Code Bundling and Payment Cuts
Dargan is referring to a study presented two years in a row at the annual RSNA conference, first in 2014 and again in 2015. Dr. Bhavik Patel of Thomas Jefferson University and his colleagues presented research results of payment cuts to outpatient imaging. In 2014’s presentation the group used 12 years of Medicare data (2001 to 2012) and 13 years of data in 2015 (2001 to 2013). They calculated procedure use rates per 1,000 Medicare beneficiaries on MRI, echocardiography, nuclear medicine, ultrasound and CT conducted by location. Conclusions drawn showed reimbursement rates were affected by code bundling.

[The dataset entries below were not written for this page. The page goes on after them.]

-- ==== Sys2Proof/Machine/Debug.lean ====
section
/-! DEFINITION. Trace control, the performance counters, the freeze, and the TAP with its readout chain
(17_debug_trace_freeze.md). -/

namespace Sys2Proof.Machine

/-! ### Commands: trace control (R546, R550, R554) -/

/-- Set TRACE_WR and TRACE_RD to 0, while trace is not enabled. -/
def traceClear (s : State) : State :=
  if s.bit Reg.traceCtrl 0 then s else traceFull ((s.wr Reg.traceWr 0).wr Reg.traceRd 0)

/-- The ENABLED cores trace is enabled for, one bit each. -/
def tracedCores (s : State) : BitVec 32 :=
  BitVec.ofNat 32 (((List.range 32).map fun k => if s.bit Reg.traceSrcEn k && coreState s k == 1 then 2 ^ k else 0).sum)

/-- A write of TRACE_CTRL (R554): `clear` and `mode` act only while trace was not enabled. -/
def traceCtrlWrite (v : W32) (s : State) : Res State :=
  if v &&& 0xFFFFFFF8#32 ≠ 0 then oc 13
  else
    let s := if v.toNat.testBit 2 then traceClear s else s
    let s := if s.bit Reg.traceCtrl 0 then s else traceFull (s.putB Reg.traceCtrl 1 (v.toNat.testBit 1))
    let s := s.putB Reg.traceCtrl 0 (v.toNat.testBit 0)
    if v.toNat.testBit 0 then .next { s with trace := { s.trace with syncDue := s.trace.syncDue ||| tracedCores s } } else .next s

/-- TRACE_ENABLE (R554): a write of TRACE_CTRL. -/
def execTraceEnable (v : W32) : State → Res State := hostWrite .fabric (traceCtrlWrite v)

/-- TRACE_CLEAR (R546): a write of TRACE_CTRL.clear. -/
def execTraceClear : State → Res State := hostWrite .fabric fun s => .next (traceClear s)

/-- A write of the high word of TRACE_MARK (R541). -/
def markWrite (v : W32) (s : State) : Res State :=
  if v &&& 0xFFFF0000#32 ≠ 0 then oc 13
  else
    let s := s.wr (Reg.traceMark + 4) v
    .next (traceSys 0xD (s.rdQ Reg.traceMark 2) s)

/-- HOST_MARK (R541). -/
def execHostMark (v : W32) : State → Res State := hostWrite .fabric (markWrite v)

/-- TRACE_SYNC_PERIOD (R550): a core that runs emits SYNC with reason 0 while the period is not 0. -/
def execTraceSyncPeriod (k : CoreId) (s : State) : Res State :=
  onlyIf (s.cclk && s.fld Reg.traceSync 0 5 != 0 && coreState s k == 1 && corePower s k == 0 && !coreStopped s k)
    (fun s => traceSync k 0 (core s k).pc.toNat s) s

/-! ### Commands: performance counters (R553) -/

/-- PMC_CLEAR (R553): all sixteen counters become 0. -/
def execPmcClear : State → Res State :=
  hostWrite .fabric fun s => .next ((List.range 16).foldl (fun s n => s.wrQ (Reg.pmc n) 2 0) s)

/-- PMC_SNAP (R553): all sixteen counters are copied. -/
def execPmcSnap : State → Res State :=
  hostWrite .fabric fun s => .next ((List.range 16).foldl (fun s n => s.wrQ (Reg.pmcSnap n) 2 (s.rdQ (Reg.pmc n) 2)) s)

/-! ### Commands: freeze (R555 to R558) -/

/-- Ask for a freeze. -/
def freezeAsk (src : BitVec 3) (s : State) : State := { s with frz := { s.frz with req := s.frz.req ||| src } }

/-- TRACE_FREEZE (R555): a write without the key is discarded. -/
def execTraceFreeze (v : W32) : State → Res State :=
  hostWrite .fabric fun s =>
    if fieldN v.toNat 16 16 ≠ 0x4652 then .next s
    else if fieldN v.toNat 1 15 ≠ 0 then oc 13
    else onlyIf (v.toNat.testBit 0) (freezeAsk 2#3) s

/-- FREEZE_N (R555): FREEZE_N has been low for 4 TCLK after its synchroniser. -/
def execFreezeN (s : State) : Res State := onlyIf s.tclk (freezeAsk 1#3) s

/-- Every channel but the UNUSED ones enters or leaves self-refresh. -/
def selfRefresh (b : Bool) (s : State) : State :=
  (List.range 48).foldl (fun s c => if chanState s c == 3 then s else s.putB (Reg.memStatus c) 4 b) s

/-- The freeze is taken (R556): the FIFOs are emptied, FREEZE is written with the stamp of this instant, SAFE_N goes low,
and nothing runs any more. -/
def freezeTake (s : State) : State :=
  let t := nowStamp s
  let stage := s.stage
  let src := s.frz.req
  let s := traceEmpty s
  let s := traceSys 0xB (src.toNat + 2 ^ 8 * (s.fld Reg.selvStatus 16 8)) s
  let s := selfRefresh true (s.setStage 7)
  let s := if s.selv.running then { s with pins := { s.pins with safeN := .low } } else s
  let s := { s with i2c := { s.i2c with phase := .idle, buf := [], count := 0 } }
  { s with
    frz := { frozen := true, req := 0, sources := src, stage := stage, t := t, inHold := s.inHold, free := s.freeCtr }
    freeCtr := s.freeCtr + 1 }

/-- FREEZE (R556): the requests that wait are taken as one freeze. -/
def execFreeze (s : State) : Res State := onlyIf (s.tclk && s.frz.req != 0) freezeTake s

/-! ### The TAP (R559 to R563) -/

/-- The TAP holds an instruction. -/
def tapIr (ir : BitVec 8) (s : State) : State := { s with tap := { s.tap with ir := ir, highz := ir == 0x05#8 } }

/-- The TAP shifts bits out. -/
def tapOut (bs : List Bool) (s : State) : State := s.emit (.tdo s.tap.ir bs)

/-- The `n` bits of a number, least significant bit first. -/
def natBits (n v : Nat) : List Bool := (List.range n).map fun i => v.testBit i

/-- The bits of a byte string in shift order. -/
def byteBits (bs : List Byte) : List Bool := bs.flatMap fun b => natBits 8 b.toNat

/-- What `n` cells of the boundary register capture: their order is in the BSDL file, which the spec does not give. -/
def captured (s : State) (n : Nat) : List Bool := (List.range n).map fun i => Config.freeBool (s.freeCtr + i)

/-- Shift through the boundary register: the captured bits go out, `load` comes in and is updated. -/
def boundaryShift (load : List Bool) (s : State) : State :=
  let s := tapOut (captured s load.length) s
  { s with tap := { s.tap with bsr := load }, freeCtr := s.freeCtr + load.length }

/-- An instruction that takes the outputs from their function is outside contract while COLD_N is high and the part is not
frozen (R563). -/
def tapDrives (f : State → State) (s : State) : Res State :=
  if s.pins.coldN && !s.frz.frozen then oc 563 else .next (f s)

/-- TAP_RESET (R559, R560): IDCODE is selected, as IEEE 1149.1 has it (log entry 7), and RO_SELECT selects every
segment. -/
def execTapReset (s : State) : Res State :=
  .next { s with tap := { ir := 0x01, sel := BitVec.allOnes 68, bsr := [], highz := false } }

/-- EXTEST (R559). -/
def execExtest (drive : List Bool) : State → Res State := tapDrives fun s => boundaryShift drive (tapIr 0x00 s)

/-- IDCODE (R559): the 32 bits of the identity. -/
def execIdcode (s : State) : Res State := .next (tapOut (natBits 32 0x13212B9D) (tapIr 0x01 s))

/-- SAMPLE_PRELOAD (R559). -/
def execSamplePreload (load : List Bool) (s : State) : Res State := .next (boundaryShift load (tapIr 0x02 s))

/-- EXTEST_PULSE (R559). -/
def execExtestPulse : State → Res State := tapDrives (tapIr 0x03)

/-- EXTEST_TRAIN (R559). -/
def execExtestTrain : State → Res State := tapDrives (tapIr 0x04)

/-- HIGHZ (R559). -/
def execHighz : State → Res State := tapDrives (tapIr 0x05)

/-- CLAMP (R559). -/
def execClamp : State → Res State := tapDrives (tapIr 0x06)

/-- RO_SELECT (R559). -/
def execRoSelect (sel : BitVec 68) (s : State) : Res State := .next { (tapIr 0x20 s) with tap := { (tapIr 0x20 s).tap with sel := sel } }

/-- BYPASS (R559). -/
def execBypass (s : State) : Res State := .next (tapIr 0xFF s)

/-! ### Readout (R560, R561) -/

/-- The bytes of a packet of the trace SRAM, lowest first. -/
def packetBytes (s : State) (i : Nat) : List Byte := natLe 16 (packetAt s i).toNat

/-- The domain of core k is powered down with no retention. -/
def coreDark (s : State) (k : Nat) : Bool := corePower s k == 3 || corePower s k == 4

/-- Segment number n holds data. -/
def segmentHolds (s : State) (n : Nat) : Bool := !(decide (4 ≤ n ∧ n < 36) && coreDark s (n - 4))

/-- Size of a segment in bytes. -/
def segmentSize (n : Nat) : Nat :=
  if n = 1 then 1114112 else if n = 2 then 524288 else if n = 3 then 1048576 else if n < 36 then 524288
  else if n < 68 then localSize else 134217728

/-- The bytes of a segment. The layout of segments 1, 3 and 4 + k is not stated: their bytes are free values. -/
def segmentBytes (s : State) (n : Nat) : List Byte :=
  if n = 2 then (List.range 32768).flatMap (packetBytes s)
  else if n < 36 then
    if segmentHolds s n then (List.range (segmentSize n)).map fun i => Config.readoutByte n i s.frz.free
    else zeros (segmentSize n)
  else if n < 68 then s.bytes (localBase (n - 36)) localSize
  else s.bytes sharedBase 134217728

/-- Some core segment is read from retention cells: the hold is ready, or a core is in NAP with retention. -/
def retained (s : State) : Bool := s.hold.phase == .ready || (List.range 32).any fun k => corePower s k == 2

/-- The header's 1,024 bits as a number. On a part that is not frozen, the fields that describe the freeze have no stated
value. -/
def readoutHeader (s : State) : Nat :=
  let free := Config.freeNat s.freeCtr
  let held := ((List.range 68).map fun i => if segmentHolds s (i + 1) then 2 ^ i else 0).sum
  let src := if s.frz.frozen then s.frz.sources.toNat + 2 ^ 3 * s.frz.stage else free % 2 ^ 7
  let t := if s.frz.frozen then s.frz.t.toNat else free / 2 ^ 7 % 2 ^ 128
  (if s.frz.frozen then 1 else 0) + 2 * src + 2 ^ 8 * t
    + 2 ^ 136 * (if (if s.frz.frozen then s.frz.inHold else s.inHold) then 1 else 0)
    + 2 ^ 137 * (if retained s then 1 else 0) + 2 ^ 138 * held

/-- A segment's bits and its CRC. -/
def withCrc (bs : List Byte) : List Bool := byteBits bs ++ natBits 32 (crc32 bs)

/-- READOUT (R560, R561): the header, and on a frozen part every selected segment. -/
def execReadout (s : State) : Res State :=
  let segs := if s.frz.frozen then (List.range 68).filter fun i => s.tap.sel.toNat.testBit i else []
  .next (tapOut (withCrc (natLe 128 (readoutHeader s)) ++ segs.flatMap fun i => withCrc (segmentBytes s (i + 1))) (tapIr 0x21 s))

end Sys2Proof.Machine
end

A recent article, How Have Payment Cuts Affected Medical Imaging, quotes Patel and his concerns for radiology:
In particular, reimbursement rates for these modalities have been affected by CMS’ code bundling efforts:
- Echocardiography: In 2009, add-on codes for spectral Doppler and color flow Doppler echocardiography were bundled into the code for primary transthoracic echocardiography.

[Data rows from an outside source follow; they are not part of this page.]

/-- One partition at the end of a window of link l: a waiting window counts, and overrun_windows of them in a row raise
BUDGET. -/
def windowOf (l : Nat) (s : State) (p : Nat) : State :=
  let x := link s l
  if linkWaits x p then
    let s := s.sat (Reg.linkBudgetWait l)
    let n := x.overrun.getD p 0 + 1
    if overrunLimit s = some n then
      selvCause 0x1C (pairsOfPart s p) (setLink s l { x with overrun := mapAt x.overrun p fun _ => 0 })
    else setLink s l { x with overrun := mapAt x.overrun p fun _ => n }
  else setLink s l { x with overrun := mapAt x.overrun p fun _ => 0 }

/-- BUDGET_WINDOW (R453, R492): a window of link l ends and the next begins. -/
def execBudgetWindow (l : Fin 6) (s : State) : Res State :=
  onlyIf s.cclk (fun s =>
    let s := (List.range 8).foldl (windowOf l) s
    setLink s l { link s l with spent := [0, 0, 0, 0, 0, 0, 0, 0] }) s

/-! ### Time over the chain (R455 to R457) -/

/-- The UP links but one. -/
def otherLinks (s : State) (l : Option Nat) : List Nat := (List.range 6).filter fun k => linkUp s k && l != some k

/-- Queue this chip's SYNC on links (R455). -/
def sendSync (ls : List Nat) (hops : Nat) (s : State) : State :=
  ls.foldl (fun s k => putTx k (ctrlMsg (.sync k 0 false 0 hops)) s) s

/-- SYNC_PERIOD (R455): every 1,024 TCLK on the position master. -/
def execSyncPeriod (s : State) : Res State := onlyIf (s.tclk && isMaster s) (fun s => sendSync (otherLinks s none) 0 s) s

/-- The trim a follower chooses to remove an offset: towards zero offset, within ±100 ppm; the rest is left open (R457). -/
def chainTrim (s : State) (off : Int) : State :=
  let m : Int := if off = 0 then 0 else Config.freeNat s.freeCtr % 429497
  (s.tickFree).wr Reg.timeTrim (BitVec.ofInt 32 (if 0 < off then -m else m))

/-- Correct the time base by a SYNC of offset `off` in ps (R457). -/
def syncCorrect (off : Int) (stepped : Bool) (s : State) : State :=
  if stepped || 1000000 ≤ off.natAbs then
    let t : Int := now32 s - off * 2 ^ 32 / 1000
    let s := { s with pos := { s.pos with tb := ofTb32 t.toNat } }
    let s := timeMoved (chainUnsync s)
    if off < 0 then judgeTimes s else s
  else
    let s := chainTrim s off
    let s := if 16000 < off.natAbs then chainUnsync s else s
    if off.natAbs ≤ 4000 then
      let n := s.chain.syncGood + 1
      let s := { s with chain := { s.chain with syncGood := n } }
      if 16 ≤ n then s.putB Reg.timeStatus 5 true else s
    else { s with chain := { s.chain with syncGood := 0 } }

/-- SYNC (R455, R457): taken from the time link by a chip whose time base is chain-bound, and sent on; any other is
discarded. -/
def execSync (l : Fin 6) (m : SyncMsg) (s : State) : Res State :=
  onlyIf (s.tclk && linkUp s l) (fun s => takeSync (msgTaken l 3 s)) s
where
  /-- The effect of the SYNC, if it is one this chip takes. -/
  takeSync (s : State) : State :=
    if !chainBound s || timeLink s != some l.val then s
    else
    let off := stampPs m.rx - (stampPs m.stamp + (s.rd (Reg.linkDelay l)).toInt)
    let stepped := match s.chain.lastStep with | none => false | some k => k != m.stepCount.toNat
    let s := s.wr (Reg.linkOffset l) (BitVec.ofInt 32 (max (-(2 ^ 31)) (min (2 ^ 31 - 1) off)))
    let s := { s with chain := { s.chain with lastStep := some m.stepCount.toNat, lastLock := m.lock } }
    let s := timeSync (syncCorrect off stepped s)
    sendSync (otherLinks s (some l.val)) (m.hops + 1) s

/-- SYNC_LOSS_TIMEOUT (R457). -/
def execSyncLossTimeout (s : State) : Res State := onlyIf (s.tclk && chainBound s) chainUnsync s

/-- DELAY_MEASURE_PERIOD (R456). -/
def execDelayMeasurePeriod (l : Fin 6) (s : State) : Res State :=
  onlyIf (s.tclk && linkUp s l) (putTx l (ctrlMsg (.delayReq l 0))) s

/-- DELAY_REQ (R456): t1 the sender's stamp, t2 the receive stamp. -/
def execDelayReq (l : Fin 6) (t1 t2 : TStamp) (s : State) : Res State :=
  onlyIf (s.tclk && linkUp s l) (fun s => putTx l (ctrlMsg (.delayResp l t1 t2 0)) (msgTaken l 3 s)) s

/-- DELAY_RESP (R456): d = ((t2 − t1) + (t4 − t3)) / 2 + asym, in ps. -/
def execDelayResp (l : Fin 6) (t1 t2 t3 t4 : TStamp) (s : State) : Res State :=
  onlyIf (s.tclk && linkUp s l) (fun s =>
    let d := ((stampPs t2 - stampPs t1) + (stampPs t4 - stampPs t3)) / 2 + signedN 16 (s.fld (Reg.linkCfg l) 16 16)
    (msgTaken l 3 s).wr (Reg.linkDelay l) (BitVec.ofInt 32 d)) s

/-! ### Picks over the chain (R93, R458 to R460) -/

/-- Send a PICK on links. -/
def sendPick (ls : List Nat) (m : PickMsg) (s : State) : State := ls.foldl (fun s k => putTx k (ctrlMsg (.pick k m)) s) s

/-- PICK_SEND (R458): at most one for a counter in 32 TCLK. -/
def execPickSend (n : Fin 4) (s : State) : Res State :=
  let p := pickOf s n
  let may := match p.sentAt with | none => true | some t => decide (t + 128 ≤ s.pos.now)
  onlyIf (s.tclk && distributes s n && p.toSend && may) (fun s =>
    let m : PickMsg := ⟨n, BitVec.ofNat 48 (pkCount s n), BitVec.ofNat 2 (s.fld (Reg.posPkStatus n) 0 2),
      s.bit (Reg.posPkStatus n) 2, p.changed, p.loadD, 0⟩
    sendPick (otherLinks s none) m (setPick s n { p with toSend := false, loadD := none, sentAt := some s.pos.now })) s

/-- The events of counter n follow a change by `d` of more than one pick: an EACH_N event counts the change, a target it lands
on comes due, and others are judged for being past (R459). -/
def evsJumped (n : Nat) (d : Int) (s : State) : State :=
  (evsOn s n).foldl (fun s v =>
    if evRepeat s v = 2 then evCount d.natAbs v s
    else if (eventOf s v).target = signed48 (pkCount s n) ∧ (evDir s v = 2 ∨ evDir s v = if 0 < d then 0 else 1) then evMet v s
    else judgePick v s) s

/-- Counter n in CHAIN mode changes by `d` picks to `count` at the master's stamp: it wraps as the master's does (R69, R598). -/
def pickMove (n : Nat) (d : Int) (count : Nat) (t : TStamp) (s : State) : State :=
  if d = 0 then s
  else
    let wrap := signed48 (pkCount s n) + d ≠ signed48 count
    let s := setPkCount s n count
    let s := if wrap then s.putB (Reg.posPkStatus n) 5 true else s
    let s := (s.wrQ (Reg.posPkLastT1 n) 4 (s.rdQ (Reg.posPkLastT0 n) 4)).wrQ (Reg.posPkLastT0 n) 4 t.toNat
    setPick s n { pickOf s n with changes := min 2 ((pickOf s n).changes + 1) }

/-- Apply a PICK to counter n (R93, R459, R460). -/
def pickTake (n : Nat) (m : PickMsg) (s : State) : State :=
  let old := pkCount s n
  let s := (s.putF (Reg.posPkStatus n) 0 2 m.dir.toNat).putB (Reg.posPkStatus n) 2 m.unref
  match m.load with
  | some l =>
    let mid := wrapN 48 ((m.count.toNat : Int) - l.toInt)
    let d := signed48 (wrapN 48 ((mid : Int) - old))
    let s := pickMove n d mid m.stamp s
    let s := (evsOn s n).foldl (fun s v => if evRepeat s v = 2 ∧ d ≠ 0 then evCount d.natAbs v s else s) s
    let s := setPkCount (setPick s n { pickOf s n with changes := 0 }) n m.count.toNat
    gridRefLoad n (evsLoaded n l.toInt s)
  | none =>
    let d := signed48 (wrapN 48 ((m.count.toNat : Int) - old))
    let s := pickMove n d m.count.toNat m.stamp s
    if d = 0 then s else if d.natAbs = 1 then evsChanged n (decide (0 < d)) s else evsJumped n d s

/-- The instant at which a PICK takes effect, in units of 2⁻³² ns: its stamp and the delay of the POS section (R93). -/
def pickInstant (s : State) (m : PickMsg) : Nat := stamp16 m.stamp * 2 ^ 16 + s.warp.pos.delay * 2 ^ 32

/-- PICK (R458 to R460): taken from the time link and sent on; one that comes after its instant is applied at once, and one
that comes on another link is discarded. -/
def execPick (l : Fin 6) (m : PickMsg) (s : State) : Res State :=
  onlyIf (s.tclk && linkUp s l) (fun s => takePick (msgTaken l 3 s)) s
where
  /-- The effect of the PICK, if it is one this chip takes. -/
  takePick (s : State) : State :=
    if timeLink s != some l.val then s
    else
    let s := sendPick (otherLinks s (some l.val)) { m with hops := m.hops + 1 } s
    let n := m.counter.val
    if !pkChain s n then s
    else if pickInstant s m < now32 s then pickTake n m (s.sat Reg.chainPickLate)
    else setPick s n { pickOf s n with sched := (pickOf s n).sched ++ [m] }

/-- PICK_APPLY (R93, R459): the oldest PICK waiting for counter n takes effect at its instant. -/
def execPickApply (n : Fin 4) (s : State) : Res State :=
  match (pickOf s n).sched with
  | [] => .next s
  | m :: rest =>
    onlyIf (s.tclk && pkChain s n && decide (pickInstant s m ≤ now32 s))
      (fun s => pickTake n m (setPick s n { pickOf s n with sched := rest })) s

end Sys2Proof.Machine
end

- Nuclear medicine: In 2010, codes for primary myocardial perfusion imaging and its two add-on codes for left ventricle wall motion and ejection fraction were combined.
- CT: In 2011, codes for CT of the abdomen and pelvis were bundled.
The result? The relative value units for the new single codes were substantially lower than the previous sum for the codes, producing large apparent drops in utilization.
CMS rejects NaF-PET coverage
Making matters worse, CMS announced in December 2015 that NaF-PET scans to test for bone metastases would not be eligible for reimbursement. This decision disappointed several groups including NaF-PET advocates and members of the National Oncologic PET Registry (NOPR) who collected data from imaging facilities for years to determine how NaF-PET influenced patients.
How to survive payment cuts
There are two basic approaches to survival when payments are decreased: lower operating costs and look for ways to expand business. Doing both provides the most balanced course of action.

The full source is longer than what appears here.